> [WHAT IS REQUIRED]: Every line from the one with "[(s.health site).slice, sig])))" to the one with "let n := SMap.get", including those two, is to be copied exactly; all other lines of the entries below are left out.

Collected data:
*** Begin section ***
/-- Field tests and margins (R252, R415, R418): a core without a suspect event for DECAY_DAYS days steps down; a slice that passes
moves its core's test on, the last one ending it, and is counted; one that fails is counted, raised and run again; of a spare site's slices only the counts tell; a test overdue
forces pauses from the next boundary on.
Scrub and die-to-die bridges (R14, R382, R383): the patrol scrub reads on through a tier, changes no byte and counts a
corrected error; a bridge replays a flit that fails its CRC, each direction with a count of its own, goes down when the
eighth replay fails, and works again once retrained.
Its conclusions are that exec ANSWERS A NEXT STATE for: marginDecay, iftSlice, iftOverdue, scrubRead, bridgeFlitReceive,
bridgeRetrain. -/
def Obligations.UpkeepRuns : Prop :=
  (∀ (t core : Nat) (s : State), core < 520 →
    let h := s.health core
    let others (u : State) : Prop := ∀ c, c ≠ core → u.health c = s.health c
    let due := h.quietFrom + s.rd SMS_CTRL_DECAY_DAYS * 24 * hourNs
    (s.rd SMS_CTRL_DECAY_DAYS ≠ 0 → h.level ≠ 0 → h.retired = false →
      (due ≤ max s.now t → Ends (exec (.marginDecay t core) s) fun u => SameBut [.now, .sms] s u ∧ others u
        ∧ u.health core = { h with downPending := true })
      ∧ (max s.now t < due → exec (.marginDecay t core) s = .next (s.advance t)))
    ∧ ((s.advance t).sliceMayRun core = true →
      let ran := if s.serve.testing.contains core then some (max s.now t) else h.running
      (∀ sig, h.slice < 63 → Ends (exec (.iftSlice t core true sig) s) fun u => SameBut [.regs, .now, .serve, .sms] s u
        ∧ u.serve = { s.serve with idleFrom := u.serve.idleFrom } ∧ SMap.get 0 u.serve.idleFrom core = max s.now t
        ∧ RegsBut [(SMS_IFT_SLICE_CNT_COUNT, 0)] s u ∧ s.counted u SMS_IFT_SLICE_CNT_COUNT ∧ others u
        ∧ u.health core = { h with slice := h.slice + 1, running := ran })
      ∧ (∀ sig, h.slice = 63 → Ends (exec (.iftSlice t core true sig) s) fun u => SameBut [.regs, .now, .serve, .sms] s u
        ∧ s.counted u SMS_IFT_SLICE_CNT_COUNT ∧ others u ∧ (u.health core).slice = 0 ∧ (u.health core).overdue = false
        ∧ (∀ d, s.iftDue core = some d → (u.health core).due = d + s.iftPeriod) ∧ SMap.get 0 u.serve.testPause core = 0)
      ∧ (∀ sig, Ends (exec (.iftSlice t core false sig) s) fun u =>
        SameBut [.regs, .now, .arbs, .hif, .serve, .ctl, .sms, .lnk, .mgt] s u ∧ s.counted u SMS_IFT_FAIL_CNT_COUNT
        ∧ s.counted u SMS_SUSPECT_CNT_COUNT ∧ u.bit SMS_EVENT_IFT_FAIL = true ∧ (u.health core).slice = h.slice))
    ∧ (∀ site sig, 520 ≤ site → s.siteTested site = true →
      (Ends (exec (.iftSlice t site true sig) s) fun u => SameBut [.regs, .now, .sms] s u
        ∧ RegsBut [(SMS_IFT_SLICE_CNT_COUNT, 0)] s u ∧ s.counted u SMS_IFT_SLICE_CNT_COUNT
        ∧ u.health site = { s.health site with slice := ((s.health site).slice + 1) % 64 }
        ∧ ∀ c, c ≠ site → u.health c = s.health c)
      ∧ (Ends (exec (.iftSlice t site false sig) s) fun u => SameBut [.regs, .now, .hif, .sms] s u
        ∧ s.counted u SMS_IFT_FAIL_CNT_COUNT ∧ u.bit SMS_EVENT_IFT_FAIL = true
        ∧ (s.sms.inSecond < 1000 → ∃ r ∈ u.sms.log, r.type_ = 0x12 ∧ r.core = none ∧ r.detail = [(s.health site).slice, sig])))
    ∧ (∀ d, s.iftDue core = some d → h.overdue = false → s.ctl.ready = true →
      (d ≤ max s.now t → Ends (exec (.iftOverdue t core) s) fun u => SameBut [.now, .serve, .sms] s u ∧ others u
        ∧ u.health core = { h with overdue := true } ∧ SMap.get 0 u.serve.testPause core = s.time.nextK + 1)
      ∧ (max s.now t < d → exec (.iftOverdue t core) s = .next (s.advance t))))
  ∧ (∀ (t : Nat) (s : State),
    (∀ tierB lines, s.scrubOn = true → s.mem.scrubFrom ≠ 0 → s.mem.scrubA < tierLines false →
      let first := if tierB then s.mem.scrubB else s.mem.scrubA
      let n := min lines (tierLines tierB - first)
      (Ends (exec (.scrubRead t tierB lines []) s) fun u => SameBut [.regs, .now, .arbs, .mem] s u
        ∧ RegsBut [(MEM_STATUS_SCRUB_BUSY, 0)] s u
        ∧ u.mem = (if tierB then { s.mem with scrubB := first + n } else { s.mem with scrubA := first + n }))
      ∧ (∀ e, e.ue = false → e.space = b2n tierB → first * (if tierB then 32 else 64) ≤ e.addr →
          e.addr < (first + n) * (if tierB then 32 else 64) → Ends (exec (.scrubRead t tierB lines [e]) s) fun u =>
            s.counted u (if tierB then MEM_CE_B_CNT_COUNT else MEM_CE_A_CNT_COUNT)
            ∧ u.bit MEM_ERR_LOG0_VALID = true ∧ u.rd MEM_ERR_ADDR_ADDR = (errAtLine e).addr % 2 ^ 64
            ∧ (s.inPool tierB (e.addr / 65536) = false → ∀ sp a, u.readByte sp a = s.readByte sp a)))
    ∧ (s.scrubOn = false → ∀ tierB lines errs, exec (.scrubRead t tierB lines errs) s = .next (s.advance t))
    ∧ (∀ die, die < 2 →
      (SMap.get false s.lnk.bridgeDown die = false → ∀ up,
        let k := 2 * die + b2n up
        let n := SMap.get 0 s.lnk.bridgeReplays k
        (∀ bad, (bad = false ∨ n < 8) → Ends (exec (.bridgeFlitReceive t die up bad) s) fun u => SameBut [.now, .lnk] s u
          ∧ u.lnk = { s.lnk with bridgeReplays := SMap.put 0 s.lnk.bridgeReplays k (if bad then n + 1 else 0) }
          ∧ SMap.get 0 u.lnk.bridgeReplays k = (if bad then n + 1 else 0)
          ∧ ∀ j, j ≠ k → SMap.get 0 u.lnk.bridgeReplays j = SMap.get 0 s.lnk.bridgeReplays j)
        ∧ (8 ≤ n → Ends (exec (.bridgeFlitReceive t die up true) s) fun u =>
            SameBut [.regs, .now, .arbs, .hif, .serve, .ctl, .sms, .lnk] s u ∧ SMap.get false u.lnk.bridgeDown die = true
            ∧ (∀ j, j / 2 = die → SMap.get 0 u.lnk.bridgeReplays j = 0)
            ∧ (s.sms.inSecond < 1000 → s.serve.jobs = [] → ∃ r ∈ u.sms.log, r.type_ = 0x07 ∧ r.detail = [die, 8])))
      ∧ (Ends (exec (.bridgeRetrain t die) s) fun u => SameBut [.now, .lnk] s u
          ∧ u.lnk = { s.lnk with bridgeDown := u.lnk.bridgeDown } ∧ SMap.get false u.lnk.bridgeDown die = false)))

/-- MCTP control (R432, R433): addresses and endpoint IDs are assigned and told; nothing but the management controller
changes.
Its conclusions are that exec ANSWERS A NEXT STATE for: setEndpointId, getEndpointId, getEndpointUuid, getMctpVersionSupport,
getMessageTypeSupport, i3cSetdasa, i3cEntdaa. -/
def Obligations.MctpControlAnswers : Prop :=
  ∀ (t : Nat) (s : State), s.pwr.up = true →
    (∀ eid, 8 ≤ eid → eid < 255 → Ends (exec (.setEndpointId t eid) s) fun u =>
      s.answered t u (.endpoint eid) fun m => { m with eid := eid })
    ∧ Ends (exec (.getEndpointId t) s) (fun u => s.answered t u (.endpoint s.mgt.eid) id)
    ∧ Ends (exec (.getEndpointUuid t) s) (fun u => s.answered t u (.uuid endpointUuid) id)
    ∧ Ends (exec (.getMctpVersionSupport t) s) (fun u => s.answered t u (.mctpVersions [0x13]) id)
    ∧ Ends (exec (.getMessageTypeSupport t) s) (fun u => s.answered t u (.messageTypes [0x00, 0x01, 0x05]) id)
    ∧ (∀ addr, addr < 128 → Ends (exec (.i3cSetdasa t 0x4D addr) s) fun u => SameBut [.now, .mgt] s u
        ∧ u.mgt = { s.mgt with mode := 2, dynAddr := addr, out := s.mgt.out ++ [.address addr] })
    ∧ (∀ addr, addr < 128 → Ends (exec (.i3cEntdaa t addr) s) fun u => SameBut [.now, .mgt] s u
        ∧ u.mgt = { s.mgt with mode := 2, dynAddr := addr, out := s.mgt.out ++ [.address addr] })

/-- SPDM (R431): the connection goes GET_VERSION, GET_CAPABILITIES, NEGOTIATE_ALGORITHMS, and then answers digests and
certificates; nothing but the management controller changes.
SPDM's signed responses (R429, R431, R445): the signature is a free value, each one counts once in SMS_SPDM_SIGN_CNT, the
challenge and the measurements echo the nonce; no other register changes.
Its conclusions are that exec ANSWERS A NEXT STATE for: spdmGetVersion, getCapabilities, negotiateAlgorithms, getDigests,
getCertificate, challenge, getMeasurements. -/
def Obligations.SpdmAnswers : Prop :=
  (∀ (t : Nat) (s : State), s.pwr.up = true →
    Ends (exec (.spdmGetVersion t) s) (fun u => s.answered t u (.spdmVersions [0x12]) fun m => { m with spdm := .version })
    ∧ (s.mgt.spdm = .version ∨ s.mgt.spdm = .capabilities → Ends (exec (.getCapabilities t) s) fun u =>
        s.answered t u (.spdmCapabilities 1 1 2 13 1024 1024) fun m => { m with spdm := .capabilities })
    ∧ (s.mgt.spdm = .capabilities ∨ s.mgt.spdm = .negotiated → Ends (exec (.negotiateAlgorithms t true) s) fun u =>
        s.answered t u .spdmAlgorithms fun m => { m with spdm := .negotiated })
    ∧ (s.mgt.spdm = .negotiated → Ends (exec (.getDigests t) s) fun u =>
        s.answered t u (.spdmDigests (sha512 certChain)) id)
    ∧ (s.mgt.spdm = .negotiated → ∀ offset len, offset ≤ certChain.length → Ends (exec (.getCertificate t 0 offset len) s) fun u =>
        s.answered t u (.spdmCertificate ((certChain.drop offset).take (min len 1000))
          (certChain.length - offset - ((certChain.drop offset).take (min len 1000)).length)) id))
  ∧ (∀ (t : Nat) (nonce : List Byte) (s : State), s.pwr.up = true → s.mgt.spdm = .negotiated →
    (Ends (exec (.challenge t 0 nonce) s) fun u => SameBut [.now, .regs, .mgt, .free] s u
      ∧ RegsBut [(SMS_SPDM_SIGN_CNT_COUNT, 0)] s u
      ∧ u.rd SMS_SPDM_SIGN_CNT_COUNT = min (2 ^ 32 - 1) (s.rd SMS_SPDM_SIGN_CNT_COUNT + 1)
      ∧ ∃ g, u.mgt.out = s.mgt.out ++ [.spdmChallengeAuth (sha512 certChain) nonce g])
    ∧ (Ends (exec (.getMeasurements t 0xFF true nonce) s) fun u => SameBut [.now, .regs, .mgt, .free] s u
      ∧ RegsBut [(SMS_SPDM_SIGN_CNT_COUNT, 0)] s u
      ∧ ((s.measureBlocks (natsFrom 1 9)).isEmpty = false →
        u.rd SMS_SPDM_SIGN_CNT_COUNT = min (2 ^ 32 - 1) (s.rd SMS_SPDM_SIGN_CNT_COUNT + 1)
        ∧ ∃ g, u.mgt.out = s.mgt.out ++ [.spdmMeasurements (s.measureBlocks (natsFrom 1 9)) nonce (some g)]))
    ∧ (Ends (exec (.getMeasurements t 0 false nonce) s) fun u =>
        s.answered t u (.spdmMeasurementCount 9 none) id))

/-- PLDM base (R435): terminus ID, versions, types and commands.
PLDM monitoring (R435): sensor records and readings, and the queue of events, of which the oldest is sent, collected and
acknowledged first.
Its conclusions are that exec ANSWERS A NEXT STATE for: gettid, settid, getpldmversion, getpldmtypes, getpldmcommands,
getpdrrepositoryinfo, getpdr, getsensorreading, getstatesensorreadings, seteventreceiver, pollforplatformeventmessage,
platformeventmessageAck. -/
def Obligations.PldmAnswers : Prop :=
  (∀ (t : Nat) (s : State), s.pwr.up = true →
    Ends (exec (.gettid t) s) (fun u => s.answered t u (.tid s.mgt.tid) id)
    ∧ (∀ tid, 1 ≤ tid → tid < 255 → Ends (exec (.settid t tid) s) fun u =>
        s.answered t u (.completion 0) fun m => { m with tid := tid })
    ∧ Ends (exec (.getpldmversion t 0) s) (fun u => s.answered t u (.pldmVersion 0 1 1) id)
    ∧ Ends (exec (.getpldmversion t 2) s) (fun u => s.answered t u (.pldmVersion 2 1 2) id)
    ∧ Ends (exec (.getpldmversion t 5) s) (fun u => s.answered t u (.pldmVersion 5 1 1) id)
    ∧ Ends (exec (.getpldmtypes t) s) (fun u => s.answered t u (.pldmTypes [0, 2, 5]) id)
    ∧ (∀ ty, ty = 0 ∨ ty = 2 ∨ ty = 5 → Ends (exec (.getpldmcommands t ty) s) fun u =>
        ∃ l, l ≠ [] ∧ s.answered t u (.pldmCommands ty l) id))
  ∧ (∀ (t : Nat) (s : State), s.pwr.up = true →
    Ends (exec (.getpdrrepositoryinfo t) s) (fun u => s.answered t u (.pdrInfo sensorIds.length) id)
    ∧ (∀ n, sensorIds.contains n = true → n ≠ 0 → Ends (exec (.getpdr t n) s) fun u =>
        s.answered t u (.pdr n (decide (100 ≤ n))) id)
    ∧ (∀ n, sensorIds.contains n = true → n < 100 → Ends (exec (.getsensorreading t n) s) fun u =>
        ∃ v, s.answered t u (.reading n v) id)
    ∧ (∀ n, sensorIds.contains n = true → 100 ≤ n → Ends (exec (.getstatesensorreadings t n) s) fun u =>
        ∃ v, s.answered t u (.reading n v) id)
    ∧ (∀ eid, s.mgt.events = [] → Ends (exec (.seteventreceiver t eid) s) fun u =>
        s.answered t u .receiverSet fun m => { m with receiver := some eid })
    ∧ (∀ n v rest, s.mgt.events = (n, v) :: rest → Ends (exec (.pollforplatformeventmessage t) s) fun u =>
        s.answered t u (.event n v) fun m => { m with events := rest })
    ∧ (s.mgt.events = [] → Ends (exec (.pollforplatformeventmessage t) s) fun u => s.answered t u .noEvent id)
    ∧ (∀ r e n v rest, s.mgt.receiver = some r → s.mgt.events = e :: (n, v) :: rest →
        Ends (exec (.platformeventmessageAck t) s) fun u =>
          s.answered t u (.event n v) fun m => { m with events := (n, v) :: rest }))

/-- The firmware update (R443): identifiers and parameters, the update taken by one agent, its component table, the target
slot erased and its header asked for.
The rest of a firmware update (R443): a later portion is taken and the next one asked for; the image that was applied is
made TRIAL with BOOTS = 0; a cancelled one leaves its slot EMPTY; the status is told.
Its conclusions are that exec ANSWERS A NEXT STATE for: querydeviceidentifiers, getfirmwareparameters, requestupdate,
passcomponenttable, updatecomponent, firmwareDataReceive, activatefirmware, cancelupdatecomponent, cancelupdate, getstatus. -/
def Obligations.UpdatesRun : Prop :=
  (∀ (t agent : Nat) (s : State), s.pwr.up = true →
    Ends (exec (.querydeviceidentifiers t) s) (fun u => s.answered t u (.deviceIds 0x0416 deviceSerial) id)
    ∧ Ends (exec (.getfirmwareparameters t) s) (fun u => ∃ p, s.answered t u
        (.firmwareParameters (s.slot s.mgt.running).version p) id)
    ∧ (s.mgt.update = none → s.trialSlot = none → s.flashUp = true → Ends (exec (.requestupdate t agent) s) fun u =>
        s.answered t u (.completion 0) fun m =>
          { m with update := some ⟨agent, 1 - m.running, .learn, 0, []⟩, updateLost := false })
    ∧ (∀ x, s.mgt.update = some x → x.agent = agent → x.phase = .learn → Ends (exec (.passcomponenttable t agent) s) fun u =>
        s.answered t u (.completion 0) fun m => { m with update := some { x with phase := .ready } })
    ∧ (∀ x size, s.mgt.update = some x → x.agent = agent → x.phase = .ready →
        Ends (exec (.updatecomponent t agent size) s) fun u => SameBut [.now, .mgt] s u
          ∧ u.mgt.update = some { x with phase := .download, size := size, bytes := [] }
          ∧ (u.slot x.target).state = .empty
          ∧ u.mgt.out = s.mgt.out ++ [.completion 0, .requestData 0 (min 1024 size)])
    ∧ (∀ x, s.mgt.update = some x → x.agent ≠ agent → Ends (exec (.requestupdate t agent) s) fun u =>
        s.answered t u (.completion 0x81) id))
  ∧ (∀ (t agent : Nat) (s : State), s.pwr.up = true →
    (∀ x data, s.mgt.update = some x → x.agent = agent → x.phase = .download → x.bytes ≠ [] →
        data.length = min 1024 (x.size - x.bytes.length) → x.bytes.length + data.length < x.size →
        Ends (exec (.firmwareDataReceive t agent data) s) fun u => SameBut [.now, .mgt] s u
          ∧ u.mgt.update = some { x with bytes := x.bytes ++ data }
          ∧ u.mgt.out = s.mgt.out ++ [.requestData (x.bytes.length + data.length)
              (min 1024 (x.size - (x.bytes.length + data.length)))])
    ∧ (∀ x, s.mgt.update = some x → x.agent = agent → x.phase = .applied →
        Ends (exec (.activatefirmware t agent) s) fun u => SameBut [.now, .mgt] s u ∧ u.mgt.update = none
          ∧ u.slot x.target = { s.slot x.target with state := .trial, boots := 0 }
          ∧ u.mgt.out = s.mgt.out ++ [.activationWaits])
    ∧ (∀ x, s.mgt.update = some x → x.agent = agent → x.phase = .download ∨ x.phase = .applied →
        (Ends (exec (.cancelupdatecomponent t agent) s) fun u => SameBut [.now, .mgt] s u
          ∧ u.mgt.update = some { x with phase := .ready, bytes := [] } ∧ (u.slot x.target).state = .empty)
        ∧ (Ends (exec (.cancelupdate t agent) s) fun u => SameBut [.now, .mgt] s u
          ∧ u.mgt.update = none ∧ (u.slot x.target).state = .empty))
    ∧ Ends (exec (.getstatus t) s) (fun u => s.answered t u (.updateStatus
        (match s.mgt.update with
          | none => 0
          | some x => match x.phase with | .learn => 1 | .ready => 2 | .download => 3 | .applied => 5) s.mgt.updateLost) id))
*** End section ***
> [SOLUTION TO THIS EXERCISE]:
        ∧ (s.sms.inSecond < 1000 → ∃ r ∈ u.sms.log, r.type_ = 0x12 ∧ r.core = none ∧ r.detail = [(s.health site).slice, sig])))
    ∧ (∀ d, s.iftDue core = some d → h.overdue = false → s.ctl.ready = true →
      (d ≤ max s.now t → Ends (exec (.iftOverdue t core) s) fun u => SameBut [.now, .serve, .sms] s u ∧ others u
        ∧ u.health core = { h with overdue := true } ∧ SMap.get 0 u.serve.testPause core = s.time.nextK + 1)
      ∧ (max s.now t < d → exec (.iftOverdue t core) s = .next (s.advance t))))
  ∧ (∀ (t : Nat) (s : State),
    (∀ tierB lines, s.scrubOn = true → s.mem.scrubFrom ≠ 0 → s.mem.scrubA < tierLines false →
      let first := if tierB then s.mem.scrubB else s.mem.scrubA
      let n := min lines (tierLines tierB - first)
      (Ends (exec (.scrubRead t tierB lines []) s) fun u => SameBut [.regs, .now, .arbs, .mem] s u
        ∧ RegsBut [(MEM_STATUS_SCRUB_BUSY, 0)] s u
        ∧ u.mem = (if tierB then { s.mem with scrubB := first + n } else { s.mem with scrubA := first + n }))
      ∧ (∀ e, e.ue = false → e.space = b2n tierB → first * (if tierB then 32 else 64) ≤ e.addr →
          e.addr < (first + n) * (if tierB then 32 else 64) → Ends (exec (.scrubRead t tierB lines [e]) s) fun u =>
            s.counted u (if tierB then MEM_CE_B_CNT_COUNT else MEM_CE_A_CNT_COUNT)
            ∧ u.bit MEM_ERR_LOG0_VALID = true ∧ u.rd MEM_ERR_ADDR_ADDR = (errAtLine e).addr % 2 ^ 64
            ∧ (s.inPool tierB (e.addr / 65536) = false → ∀ sp a, u.readByte sp a = s.readByte sp a)))
    ∧ (s.scrubOn = false → ∀ tierB lines errs, exec (.scrubRead t tierB lines errs) s = .next (s.advance t))
    ∧ (∀ die, die < 2 →
      (SMap.get false s.lnk.bridgeDown die = false → ∀ up,
        let k := 2 * die + b2n up
        let n := SMap.get 0 s.lnk.bridgeReplays k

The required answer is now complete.